Nobody in the Blackhawks' dressing room was using Hossa’s absence as an excuse, but the reality is that, especially when it comes to road games, Chicago desperately missed the Slovak star’s ability to protect the puck and force offensive chances with the strength he has going to the net.
"We were prepared," Blackhawks winger Patrick Sharp said of playing without Hossa. "We have a good, deep team in here. It’s tough when you lose a top guy like that, but we have plenty of guys to fill in. We’re not going to worry about it."
Was it really just a game ago that the Hawks blitzed the Bruins in the opening period of Game 2 with a speed game that left Boston dazed and confused -- and outshot 19-4?
Since then, none of that.
"I thought our third period tonight was pretty strong," Sharp said. "We started getting back to our speed and attack game. We had plenty of chances. They protect their net well. They scored a power-play goal, and we didn’t."
Oy, the power play. Just when you think the Hawks have hit the bottom of the barrel with a power play that doesn’t seem to have a clue, Monday night provides more wreckage.
Chicago went 0-for-5 and rarely looked dangerous, and the Hawks looked confused on zone entries and, once in the Bruins’ zone, were too stationary.
Roughing penalties to Bruins wingers Kaspars Daugavins and later Shawn Thornton, both in the opening period, provided Chicago the golden opportunity to open the scoring, a first goal that would have done so much for the visitors' confidence while also taking the crowd out of the game for a bit.

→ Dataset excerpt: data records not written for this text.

-- ==== Sys2Proof/Machine/Branch.lean ====
section
/-! DEFINITION. Branches and jumps (R280 to R306). At dispatch `pc` is the delay slot's address and `prevPc` the branch's own (R25). -/

namespace Sys2Proof.Machine

/-- `Branch(cond, target)` (R280): a taken branch redirects `nextPc` and marks the delay slot. -/
def branch (cond : Bool) (target : Dword) (s : State) : State :=
  if cond then { s with nextPc := target, delaySlot := true } else s

/-- `BranchLikely(cond, target)` (R280, R284): not taken, the delay slot is skipped. -/
def branchLikely (cond : Bool) (target : Dword) (s : State) : State :=
  if cond then { s with nextPc := target, delaySlot := true }
  else { s with pc := s.nextPc, nextPc := s.nextPc + 4#64, delaySlot := Config.likelyNtMarksDs }

/-- Write the return address, the one after the delay slot (R285). -/
def link (r : Reg) (s : State) : State := s.setGpr r (s.prevPc + 8#64)

/-- An ordinary conditional branch (R283, R287 to R292). -/
def ordinaryBranch (cond : Bool) (offset : Imm) (s : State) : Out :=
  (needsNoSlot s (done (branch cond (branchTarget s offset) s))).outcome

/-- A branch-likely (R283, R295 to R300). -/
def likelyBranch (cond : Bool) (offset : Imm) (s : State) : Out :=
  (needsNoSlot s (done (branchLikely cond (branchTarget s offset) s))).outcome

/-- A conditional branch that links register 31 whether or not it is taken (R285). -/
def linkBranch (cond : Bool) (offset : Imm) (s : State) : Out :=
  (needsNoSlot s (done (branch cond (branchTarget s offset) (link 31#5 s)))).outcome

/-- A branch-likely that links register 31 whether or not it is taken (R285). -/
def linkLikelyBranch (cond : Bool) (offset : Imm) (s : State) : Out :=
  (needsNoSlot s (done (branchLikely cond (branchTarget s offset) (link 31#5 s)))).outcome

/-- A jump (R283, R303 to R306). -/
def jump (target : Dword) (s : State) : Out := (needsNoSlot s (done (branch true target s))).outcome

/-- A jump that links (R285). -/
def jumpLink (r : Reg) (target : Dword) (s : State) : Out := (needsNoSlot s (done (branch true target (link r s)))).outcome

/-- BEQ (R287). -/
def execBeq (rs rt : Reg) (offset : Imm) (s : State) : Out :=
  ordinaryBranch (s.gpr rs == s.gpr rt) offset s

/-- BNE (R288). -/
def execBne (rs rt : Reg) (offset : Imm) (s : State) : Out :=
  ordinaryBranch (s.gpr rs != s.gpr rt) offset s

/-- BLEZ (R289). -/
def execBlez (rs : Reg) (offset : Imm) (s : State) : Out :=
  ordinaryBranch ((s.gpr rs).sle 0#64) offset s

/-- BGTZ (R290). -/
def execBgtz (rs : Reg) (offset : Imm) (s : State) : Out :=
  ordinaryBranch (BitVec.slt 0#64 (s.gpr rs)) offset s

/-- BLTZ (R291). -/
def execBltz (rs : Reg) (offset : Imm) (s : State) : Out :=
  ordinaryBranch ((s.gpr rs).slt 0#64) offset s

/-- BGEZ (R292). -/
def execBgez (rs : Reg) (offset : Imm) (s : State) : Out :=
  ordinaryBranch (BitVec.sle 0#64 (s.gpr rs)) offset s

/-- BLTZAL (R293). -/
def execBltzal (rs : Reg) (offset : Imm) (s : State) : Out :=
  linkBranch ((s.gpr rs).slt 0#64) offset s

/-- BGEZAL (R294). -/
def execBgezal (rs : Reg) (offset : Imm) (s : State) : Out :=
  linkBranch (BitVec.sle 0#64 (s.gpr rs)) offset s

/-- BEQL (R295). -/
def execBeql (rs rt : Reg) (offset : Imm) (s : State) : Out :=
  likelyBranch (s.gpr rs == s.gpr rt) offset s

/-- BNEL (R296). -/
def execBnel (rs rt : Reg) (offset : Imm) (s : State) : Out :=
  likelyBranch (s.gpr rs != s.gpr rt) offset s

/-- BLEZL (R297). -/
def execBlezl (rs : Reg) (offset : Imm) (s : State) : Out :=
  likelyBranch ((s.gpr rs).sle 0#64) offset s

/-- BGTZL (R298). -/
def execBgtzl (rs : Reg) (offset : Imm) (s : State) : Out :=
  likelyBranch (BitVec.slt 0#64 (s.gpr rs)) offset s

/-- BLTZL (R299). -/
def execBltzl (rs : Reg) (offset : Imm) (s : State) : Out :=
  likelyBranch ((s.gpr rs).slt 0#64) offset s

/-- BGEZL (R300). -/
def execBgezl (rs : Reg) (offset : Imm) (s : State) : Out :=
  likelyBranch (BitVec.sle 0#64 (s.gpr rs)) offset s

/-- BLTZALL (R301). -/
def execBltzall (rs : Reg) (offset : Imm) (s : State) : Out :=
  linkLikelyBranch ((s.gpr rs).slt 0#64) offset s

/-- BGEZALL (R302). -/
def execBgezall (rs : Reg) (offset : Imm) (s : State) : Out :=
  linkLikelyBranch (BitVec.sle 0#64 (s.gpr rs)) offset s

/-- J (R303). -/
def execJ (index : BitVec 26) (s : State) : Out :=
  jump (jumpTarget s index) s

/-- JAL (R304). -/
def execJal (index : BitVec 26) (s : State) : Out :=
  jumpLink 31#5 (jumpTarget s index) s

/-- JR (R305). -/
def execJr (rs : Reg) (s : State) : Out :=
  jump (s.gpr rs) s

/-- JALR: the target is read before the link is written (R306). -/
def execJalr (rs rd : Reg) (s : State) : Out :=
  jumpLink rd (s.gpr rs) s

end Sys2Proof.Machine
end

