-- ==== Sys2Proof/Machine/LoadStore.lean ====
section
/-! DEFINITION. Loads and stores (R310 to R337). -/

namespace Sys2Proof.Machine

/-- A load: read, then write the destination with `f` of the value read (R312). -/
def load (va : Dword) (w : Width) (rt : Reg) (f : Dword → Dword) (s : State) : Res Unit :=
  (memRead va w s).bind fun v t => done (t.setGpr rt (f v))

/-- A load of part of a container (R320). -/
def loadPart (va : Dword) (w : Width) (rt : Reg) (f : Dword → Dword) (s : State) : Res Unit :=
  (partialRead va w s).bind fun v t => done (t.setGpr rt (f v))

/-- The word LWL writes: memory bytes `k`..3 above the register's low `k` bytes (R322). -/
def lwlMerge (k : Nat) (w old : Word) : Word := (w <<< (8 * k)) ||| (old &&& (BitVec.twoPow 32 (8 * k) - 1#32))

/-- The word LWR writes: memory bytes 0..`k` below the register's high `3 - k` bytes (R323). -/
def lwrMerge (k : Nat) (w old : Word) : Word :=
  (w >>> (8 * (3 - k))) ||| (old &&& ~~~(0xFFFFFFFF#32 >>> (8 * (3 - k))))

/-- The doubleword LDL writes (R324). -/
def ldlMerge (k : Nat) (d old : Dword) : Dword := (d <<< (8 * k)) ||| (old &&& (BitVec.twoPow 64 (8 * k) - 1#64))

/-- The doubleword LDR writes (R325). -/
def ldrMerge (k : Nat) (d old : Dword) : Dword :=
  (d >>> (8 * (7 - k))) ||| (old &&& ~~~(0xFFFFFFFFFFFFFFFF#64 >>> (8 * (7 - k))))

/-- LL and LLD (R330): read, set the link bit, and write LLAddr with the physical address shifted right by 4. -/
def loadLinked (va : Dword) (w : Width) (rt : Reg) (f : Dword → Dword) (s : State) : Res Unit :=
  (dataAddr va .load w s).bind fun pa t =>
    (busRead pa w t).bind fun v u =>
      let r := u.setGpr rt (f v)
      done { r with llbit := true, cop0 := { r.cop0 with llAddr := pa >>> 4 } }

/-- SC and SCD (R332): translate whatever the link bit is; with it set, store and write 1, else write 0. -/
def storeConditional (va : Dword) (w : Width) (rt : Reg) (s : State) : Res Unit :=
  (dataAddr va .store w s).bind fun pa t =>
    if t.llbit then (busWrite pa w (t.gpr rt) t).bind fun _ u => done (u.setGpr rt 1#64)
    else done (t.setGpr rt 0#64)

/-- LB (R313). -/
def execLb (base rt : Reg) (offset : Imm) (s : State) : Out :=
  (load (effAddr s base offset) .byte rt (fun v => (v.setWidth 8).signExtend 64) s).outcome

/-- LBU (R314). -/
def execLbu (base rt : Reg) (offset : Imm) (s : State) : Out :=
  (load (effAddr s base offset) .byte rt (fun v => (v.setWidth 8).setWidth 64) s).outcome

/-- LH (R315). -/
def execLh (base rt : Reg) (offset : Imm) (s : State) : Out :=
  (load (effAddr s base offset) .half rt (fun v => (v.setWidth 16).signExtend 64) s).outcome

/-- LHU (R316). -/
def execLhu (base rt : Reg) (offset : Imm) (s : State) : Out :=
  (load (effAddr s base offset) .half rt (fun v => (v.setWidth 16).setWidth 64) s).outcome

/-- LW (R317). -/
def execLw (base rt : Reg) (offset : Imm) (s : State) : Out :=
  (load (effAddr s base offset) .word rt (fun v => sext32 (lo32 v)) s).outcome

/-- LWU (R318). -/
def execLwu (base rt : Reg) (offset : Imm) (s : State) : Out :=
  (needs64 s (load (effAddr s base offset) .word rt (fun v => zext32 (lo32 v)) s)).outcome

/-- LD (R319). -/
def execLd (base rt : Reg) (offset : Imm) (s : State) : Out :=
  (needs64 s (load (effAddr s base offset) .dword rt (fun v => v) s)).outcome

/-- LWL (R322). -/
def execLwl (base rt : Reg) (offset : Imm) (s : State) : Out :=
  (loadPart (effAddr s base offset) .word rt
    (fun v => sext32 (lwlMerge (byteInWord (effAddr s base offset)) (lo32 v) (lo32 (s.gpr rt)))) s).outcome

/-- LWR (R323). -/
def execLwr (base rt : Reg) (offset : Imm) (s : State) : Out :=
  (loadPart (effAddr s base offset) .word rt
    (fun v => sext32 (lwrMerge (byteInWord (effAddr s base offset)) (lo32 v) (lo32 (s.gpr rt)))) s).outcome

/-- LDL (R324). -/
def execLdl (base rt : Reg) (offset : Imm) (s : State) : Out :=
  (needs64 s (loadPart (effAddr s base offset) .dword rt
    (fun v => ldlMerge (byteInDword (effAddr s base offset)) v (s.gpr rt)) s)).outcome

/-- LDR (R325). -/
def execLdr (base rt : Reg) (offset : Imm) (s : State) : Out :=
  (needs64 s (loadPart (effAddr s base offset) .dword rt
    (fun v => ldrMerge (byteInDword (effAddr s base offset)) v (s.gpr rt)) s)).outcome

/-- SB (R326). -/
def execSb (base rt : Reg) (offset : Imm) (s : State) : Out :=
  (memWrite (effAddr s base offset) .byte (s.gpr rt) s).outcome

/-- SH (R327). -/
def execSh (base rt : Reg) (offset : Imm) (s : State) : Out :=
  (memWrite (effAddr s base offset) .half (s.gpr rt) s).outcome

/-- SW (R328). -/
def execSw (base rt : Reg) (offset : Imm) (s : State) : Out :=
  (memWrite (effAddr s base offset) .word (s.gpr rt) s).outcome

/-- SD (R329). -/
def execSd (base rt : Reg) (offset : Imm) (s : State) : Out :=
  (needs64 s (memWrite (effAddr s base offset) .dword (s.gpr rt) s)).outcome

/-- LL (R330). -/
def execLl (base rt : Reg) (offset : Imm) (s : State) : Out :=
  (loadLinked (effAddr s base offset) .word rt (fun v => sext32 (lo32 v)) s).outcome

/-- LLD (R331). -/
def execLld (base rt : Reg) (offset : Imm) (s : State) : Out :=
  (needs64 s (loadLinked (effAddr s base offset) .dword rt (fun v => v) s)).outcome

/-- SC (R332). -/
def execSc (base rt : Reg) (offset : Imm) (s : State) : Out :=
  (storeConditional (effAddr s base offset) .word rt s).outcome

/-- SCD (R333). -/
def execScd (base rt : Reg) (offset : Imm) (s : State) : Out :=
  (needs64 s (storeConditional (effAddr s base offset) .dword rt s)).outcome

/-- SWL (R334). -/
def execSwl (base rt : Reg) (offset : Imm) (s : State) : Out :=
  (partialWrite (effAddr s base offset) .word (zext32 (0xFFFFFFFF#32 >>> (8 * byteInWord (effAddr s base offset))))
    (zext32 (lo32 (s.gpr rt) >>> (8 * byteInWord (effAddr s base offset)))) s).outcome

/-- SWR (R335). -/
def execSwr (base rt : Reg) (offset : Imm) (s : State) : Out :=
  (partialWrite (effAddr s base offset) .word (zext32 (0xFFFFFFFF#32 <<< (8 * (3 - byteInWord (effAddr s base offset)))))
    (zext32 (lo32 (s.gpr rt) <<< (8 * (3 - byteInWord (effAddr s base offset))))) s).outcome

/-- SDL (R336). -/
def execSdl (base rt : Reg) (offset : Imm) (s : State) : Out :=
  (needs64 s (partialWrite (effAddr s base offset) .dword (0xFFFFFFFFFFFFFFFF#64 >>> (8 * byteInDword (effAddr s base offset)))
    (s.gpr rt >>> (8 * byteInDword (effAddr s base offset))) s)).outcome

/-- SDR (R337). -/
def execSdr (base rt : Reg) (offset : Imm) (s : State) : Out :=
  (needs64 s (partialWrite (effAddr s base offset) .dword (0xFFFFFFFFFFFFFFFF#64 <<< (8 * (7 - byteInDword (effAddr s base offset))))
    (s.gpr rt <<< (8 * (7 - byteInDword (effAddr s base offset)))) s)).outcome

end Sys2Proof.Machine
end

Instead, the fans got even louder as the Bruins got the best scoring chances on those Hawks power plays, as deflating a feeling as can be for Chicago.
You don’t need to score a lot of power-play goals to win a Cup, as I documented last week. But you do need to score the odd goal and create at least some chances on your man advantage when you don’t score. None of that is happening for the Hawks right now.
Sharp was asked whether he could put his finger on the power-play issues.
"If I could, we’d probably be scoring," Sharp said. "We didn’t score, but we had a few chances. We’re in the Stanley Cup finals. We’re not going to hang our heads about it. We’re going to continue to work and find a way to make it productive."
And it just so happens that Patrice Bergeron’s power-play goal 14:05 into the second period was the dagger, capping a 2-0 win that now pushes Chicago into a must win Wednesday night to avoid a 3-1 deficit.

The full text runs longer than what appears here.